── Data for this task

-- ==== Sys2Proof/Laws/KeepCrypto.lean ====
section
/-! SUPPORT. The operations of Machine/Crypto.lean keep State.Sound. -/

namespace Sys2Proof.Machine

variable {k0 k1 k2 k3 k4 k5 k6 k7 k8 k9 k10 k11 k12 k13 k14 k15 k16 k17 : Bool}

theorem execRingTailWrite_sound {o : State} {who : Sender} {r : Ring} {tail : BitVec 16} {s : State} (hS : s.Sound
    ⟨false, k1, k2, k3, k4, k5, k6, k7, k8, k9, k10, k11, false, k13, false, false, false, k17⟩ o) : OutSound ⟨false,
    k1, k2, k3, k4, k5, k6, k7, k8, k9, k10, k11, false, k13, false, false, false, k17⟩ o (execRingTailWrite who r
    tail s) := by
  unfold execRingTailWrite; try dsimp only
  with_reducible repeat' first
    | assumption | intro _ | apply State.ringTailOp_sound | apply ite_out_sound | apply next_sound | apply ite_sound
    | apply ite_fst_sound

theorem execRingCtlWrite_sound {o : State} {who : Sender} {r : Ring} {v : Word} {s : State} (hS : s.Sound ⟨false, k1,
    k2, k3, k4, k5, k6, k7, k8, k9, k10, k11, false, k13, false, false, false, k17⟩ o) : OutSound ⟨false, k1, k2, k3,
    k4, k5, k6, k7, k8, k9, k10, k11, false, k13, false, false, false, k17⟩ o (execRingCtlWrite who r v s) := by
  unfold execRingCtlWrite; try dsimp only
  with_reducible repeat' first
    | assumption | intro _ | apply State.ringCtlOp_sound | apply ite_out_sound | apply next_sound | apply ite_sound
    | apply ite_fst_sound

theorem execRingFetch_sound {o : State} {r : Ring} {n : Fin 257} {s : State} (hS : s.Sound ⟨false, k1, k2, k3, false,
    k5, k6, k7, k8, k9, k10, false, false, k13, k14, false, false, k17⟩ o) : OutSound ⟨false, k1, k2, k3, false, k5,
    k6, k7, k8, k9, k10, false, false, k13, k14, false, false, k17⟩ o (execRingFetch r n s) := by
  unfold execRingFetch; try dsimp only
  with_reducible repeat' first
    | assumption | intro _ | apply State.ringFetchOp_sound | apply ite_out_sound | apply next_sound | apply ite_sound
    | apply ite_fst_sound

theorem State.descEnd_sound {o : State} {s : State} {r : Nat} {d : DescH} {res : Res} (hS : s.Sound ⟨k0, k1, k2, k3,
    k4, k5, k6, k7, k8, k9, k10, k11, false, k13, k14, k15, k16, k17⟩ o) : (State.descEnd s r d res).Sound ⟨k0, k1,
    k2, k3, k4, k5, k6, k7, k8, k9, k10, k11, false, k13, k14, k15, k16, k17⟩ o := by
  unfold State.descEnd; try dsimp only
  repeat' first
    | with_reducible assumption | with_reducible intro _ | with_reducible apply State.descDone_sound
    | with_reducible apply State.updDesc_sound | with_reducible apply State.agentAdd_sound
    | with_reducible apply ite_sound | with_reducible apply ite_fst_sound | split

theorem State.runOp_sound {o : State} {s : State} {r : Nat} {op : Nat} {agree : Bool} {pre : DescH → Nat} {act : DescH
    → List Byte → State → State × Res} (h_act : ∀ (x0 : DescH) (x1 : List Byte) (x2 : State), x2.Sound ⟨false, false,
    k2, k3, false, k5, k6, k7, k8, k9, k10, false, false, k13, k14, false, false, k17⟩ o → (act x0 x1 x2).1.Sound
    ⟨false, false, k2, k3, false, k5, k6, k7, k8, k9, k10, false, false, k13, k14, false, false, k17⟩ o) (hS : s.Sound
    ⟨false, false, k2, k3, false, k5, k6, k7, k8, k9, k10, false, false, k13, k14, false, false, k17⟩ o) :
    (State.runOp s r op agree pre act).Sound ⟨false, false, k2, k3, false, k5, k6, k7, k8, k9, k10, false, false, k13,
    k14, false, false, k17⟩ o := by
  unfold State.runOp; try dsimp only
  repeat' first
    | with_reducible assumption | with_reducible intro _ | with_reducible apply State.descDone_sound
    | with_reducible apply State.agentKick_sound | with_reducible apply State.disagree_sound
    | with_reducible apply State.agreed_sound | with_reducible apply State.descEnd_sound | with_reducible apply h_act
    | with_reducible apply ite_sound | with_reducible apply ite_fst_sound | split
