-- ==== Sys2Proof/Laws/KeepChangeOps.lean ====
section
/-! SUPPORT. The operations of Machine/ChangeOps.lean keep State.Sound. -/

namespace Sys2Proof.Machine

variable {k0 k1 k2 k3 k4 k5 k6 k7 k8 k9 k10 k11 k12 k13 k14 k15 k16 k17 : Bool}

theorem State.viewLine_sound {o : State} {s : State} {line : Nat} (hS : s.Sound ⟨false, k1, k2, k3, k4, k5, k6, k7,
    false, false, k10, k11, k12, k13, k14, false, false, k17⟩ o) : (State.viewLine s line).1.Sound ⟨false, k1, k2, k3,
    k4, k5, k6, k7, false, false, k10, k11, k12, k13, k14, false, false, k17⟩ o := by
  unfold State.viewLine; try dsimp only
  repeat' first
    | with_reducible assumption | with_reducible intro _
    | with_reducible refine State.readLine_sound' (by assumption) ?_ | with_reducible apply State.readLine_sound
    | with_reducible apply State.memUe_sound | with_reducible refine State.rebuildPage_sound' (by assumption) ?_
    | with_reducible apply State.rebuildPage_sound | with_reducible apply State.record_sound
    | with_reducible apply ite_sound | with_reducible apply ite_fst_sound | with_reducible apply foldl_sound
    | with_reducible apply foldl_fst_sound | with_reducible refine foldl_fst_sound' (by assumption) ?_ ?_ | split

theorem State.viewLine_sound' {o : State} {s : State} {line : Nat} {u_ : State} {res} (e : State.viewLine s line =
    (u_, res)) (hS : s.Sound ⟨false, k1, k2, k3, k4, k5, k6, k7, false, false, k10, k11, k12, k13, k14, false, false,
    k17⟩ o) : u_.Sound ⟨false, k1, k2, k3, k4, k5, k6, k7, false, false, k10, k11, k12, k13, k14, false, false, k17⟩ o
    :=
  fst_sound e (State.viewLine_sound hS)

theorem State.viewPiece_sound {o s : State} {p addr m : Nat} (hS : s.Sound ⟨false, k1, k2, k3, k4, k5, k6, k7, false, false, k10, k11, k12, k13, k14, false, false, false⟩ o) :
    (State.viewPiece s p addr m).1.Sound ⟨false, k1, k2, k3, k4, k5, k6, k7, false, false, k10, k11, k12, k13, k14, false, false, false⟩ o := by
  unfold State.viewPiece
  dsimp only
  split
  · exact hS
  · split
    · exact ite_sound (State.record_sound hS) hS
    · repeat' split
      · exact State.viewLine_sound hS
      · exact State.draw512_sound hS
      · exact hS

theorem State.viewPiece_sound' {o s t : State} {p addr m : Nat} {r : Option (List Byte)}
    (e : State.viewPiece s p addr m = (t, r)) (hS : s.Sound ⟨false, k1, k2, k3, k4, k5, k6, k7, false, false, k10, k11, k12, k13, k14, false, false, false⟩ o) : t.Sound ⟨false, k1, k2, k3, k4, k5, k6, k7, false, false, k10, k11, k12, k13, k14, false, false, false⟩ o := fst_sound e (State.viewPiece_sound hS)

theorem State.viewBytes_sound {o : State} {s : State} {p : Nat} {addr : Nat} {len : Nat} (hS : s.Sound ⟨false, k1, k2,
    k3, k4, k5, k6, k7, false, false, k10, k11, k12, k13, k14, false, false, false⟩ o) : (State.viewBytes s p addr
    len).1.Sound ⟨false, k1, k2, k3, k4, k5, k6, k7, false, false, k10, k11, k12, k13, k14, false, false, false⟩ o :=
    by
  unfold State.viewBytes; try dsimp only
  repeat' first
    | with_reducible assumption | with_reducible intro _
    | with_reducible refine State.viewPiece_sound' (by assumption) ?_ | with_reducible apply State.viewPiece_sound
    | with_reducible apply ite_sound | with_reducible apply ite_fst_sound | with_reducible apply foldl_sound
    | with_reducible apply foldl_fst_sound | with_reducible refine foldl_fst_sound' (by assumption) ?_ ?_ | split

theorem State.viewBytes_sound' {o : State} {s : State} {p : Nat} {addr : Nat} {len : Nat} {u_ : State} {res} (e :
    State.viewBytes s p addr len = (u_, res)) (hS : s.Sound ⟨false, k1, k2, k3, k4, k5, k6, k7, false, false, k10,
    k11, k12, k13, k14, false, false, false⟩ o) : u_.Sound ⟨false, k1, k2, k3, k4, k5, k6, k7, false, false, k10, k11,
    k12, k13, k14, false, false, false⟩ o :=
  fst_sound e (State.viewBytes_sound hS)

theorem State.readFor_sound {o : State} {s : State} {r : TRec} (hS : s.Sound ⟨false, k1, k2, k3, k4, k5, k6, k7,
    false, false, k10, k11, k12, k13, k14, false, false, false⟩ o) : (State.readFor s r).1.Sound ⟨false, k1, k2, k3,
    k4, k5, k6, k7, false, false, k10, k11, k12, k13, k14, false, false, false⟩ o := by
  unfold State.readFor; try dsimp only
  repeat' first
    | with_reducible assumption | with_reducible intro _
    | with_reducible refine State.viewBytes_sound' (by assumption) ?_ | with_reducible apply State.viewBytes_sound
    | with_reducible apply ite_sound | with_reducible apply ite_fst_sound | split

theorem State.readFor_sound' {o : State} {s : State} {r : TRec} {u_ : State} {res} (e : State.readFor s r = (u_, res))
    (hS : s.Sound ⟨false, k1, k2, k3, k4, k5, k6, k7, false, false, k10, k11, k12, k13, k14, false, false, false⟩ o) :
    u_.Sound ⟨false, k1, k2, k3, k4, k5, k6, k7, false, false, k10, k11, k12, k13, k14, false, false, false⟩ o :=
  fst_sound e (State.readFor_sound hS)

theorem State.fetchFor_sound {o : State} {s : State} {t : Ticket} (hS : s.Sound ⟨false, k1, k2, k3, k4, k5, k6, k7,
    false, false, k10, false, k12, k13, k14, false, false, false⟩ o) : (State.fetchFor s t).Sound ⟨false, k1, k2, k3,
    k4, k5, k6, k7, false, false, k10, false, k12, k13, k14, false, false, false⟩ o := by
  unfold State.fetchFor; try dsimp only
  repeat' first
    | with_reducible assumption | with_reducible intro _
    | with_reducible refine State.readFor_sound' (by assumption) ?_ | with_reducible apply State.readFor_sound
    | with_reducible apply State.onSec_sound | with_reducible apply ite_sound | with_reducible apply ite_fst_sound
    | with_reducible apply each_sound | with_reducible apply each_fst_sound
    | with_reducible refine each_fst_sound' (by assumption) ?_ ?_ | split

theorem State.regionRegs_sound {o : State} {s : State} {r : TRec} (hS : s.Sound ⟨false, k1, k2, k3, k4, k5, k6, k7,
    false, k9, k10, k11, k12, k13, k14, k15, k16, k17⟩ o) : (State.regionRegs s r).Sound ⟨false, k1, k2, k3, k4, k5,
    k6, k7, false, k9, k10, k11, k12, k13, k14, k15, k16, k17⟩ o := by
  unfold State.regionRegs; try dsimp only
  repeat' first
    | with_reducible assumption | with_reducible intro _ | with_reducible apply State.onDram_sound
    | with_reducible apply State.setRegion_sound | with_reducible apply State.setF_sound
    | with_reducible apply ite_sound | with_reducible rfl | rfl

theorem State.partRegs_sound {o : State} {s : State} {r : TRec} (hS : s.Sound ⟨false, k1, k2, k3, k4, k5, k6, k7, k8,
    k9, k10, k11, k12, k13, k14, k15, k16, k17⟩ o) : (State.partRegs s r).Sound ⟨false, k1, k2, k3, k4, k5, k6, k7,
    k8, k9, k10, k11, k12, k13, k14, k15, k16, k17⟩ o := by
  unfold State.partRegs; try dsimp only
  with_reducible repeat' first
    | assumption | intro _ | apply State.setPartInfo_sound | apply State.setF_sound | apply State.setFns_sound
    | apply State.ownCore_sound | apply ite_sound | apply each_sound

theorem State.regSetRegs_sound {o : State} {s : State} {r : TRec} (hS : s.Sound ⟨false, k1, k2, k3, k4, k5, k6, k7,
    k8, k9, k10, k11, k12, k13, k14, k15, k16, k17⟩ o) : (State.regSetRegs s r).Sound ⟨false, k1, k2, k3, k4, k5, k6,
    k7, k8, k9, k10, k11, k12, k13, k14, k15, k16, k17⟩ o := by
  unfold State.regSetRegs; try dsimp only
  repeat' first
    | with_reducible assumption | with_reducible intro _ | with_reducible apply State.setReg_sound
    | with_reducible apply State.setF_sound | with_reducible apply ite_sound | split

theorem State.farCeil_sound {o : State} {s : State} {q : ℕ} {v : ℕ} (hS : s.Sound ⟨k0, k1, false, k3, k4, k5, k6, k7,
    k8, k9, k10, k11, k12, k13, k14, k15, k16, k17⟩ o) : (State.farCeil s q v).Sound ⟨k0, k1, false, k3, k4, k5, k6,
    k7, k8, k9, k10, k11, k12, k13, k14, k15, k16, k17⟩ o := by
  unfold State.farCeil; try dsimp only
  repeat' first
    | with_reducible assumption | with_reducible intro _ | with_reducible apply State.onBoot_sound
    | with_reducible apply ite_sound | with_reducible rfl | rfl

theorem State.recRegs_sound {o : State} {s : State} {r : TRec} (hS : s.Sound ⟨false, k1, false, k3, k4, k5, k6, k7,
    false, k9, k10, k11, k12, k13, k14, k15, k16, k17⟩ o) : (State.recRegs s r).Sound ⟨false, k1, false, k3, k4, k5,
    k6, k7, false, k9, k10, k11, k12, k13, k14, k15, k16, k17⟩ o := by
  unfold State.recRegs; try dsimp only
  repeat' first
    | with_reducible assumption | with_reducible intro _ | with_reducible apply State.onBoot_sound
    | with_reducible apply State.ownCore_sound | with_reducible apply State.regionRegs_sound
    | with_reducible apply State.setF_sound | with_reducible apply State.partRegs_sound
    | with_reducible apply State.farCeil_sound | with_reducible apply State.regSetRegs_sound
    | with_reducible apply State.setOfficers_sound | with_reducible apply State.setReg_sound
    | with_reducible apply ite_sound | with_reducible apply each_sound | with_reducible apply each_fst_sound
    | with_reducible refine each_fst_sound' (by assumption) ?_ ?_ | with_reducible rfl | rfl | split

────

* **Instructions to follow**
Of all the lines in the data above, show only those that hold the word "refine".

* **Response to the task**
    | with_reducible refine State.readLine_sound' (by assumption) ?_ | with_reducible apply State.readLine_sound
    | with_reducible apply State.memUe_sound | with_reducible refine State.rebuildPage_sound' (by assumption) ?_
    | with_reducible apply foldl_fst_sound | with_reducible refine foldl_fst_sound' (by assumption) ?_ ?_ | split
    | with_reducible refine State.viewPiece_sound' (by assumption) ?_ | with_reducible apply State.viewPiece_sound
    | with_reducible apply foldl_fst_sound | with_reducible refine foldl_fst_sound' (by assumption) ?_ ?_ | split
    | with_reducible refine State.viewBytes_sound' (by assumption) ?_ | with_reducible apply State.viewBytes_sound
    | with_reducible refine State.readFor_sound' (by assumption) ?_ | with_reducible apply State.readFor_sound
    | with_reducible refine each_fst_sound' (by assumption) ?_ ?_ | split
    | with_reducible refine each_fst_sound' (by assumption) ?_ ?_ | with_reducible rfl | rfl | split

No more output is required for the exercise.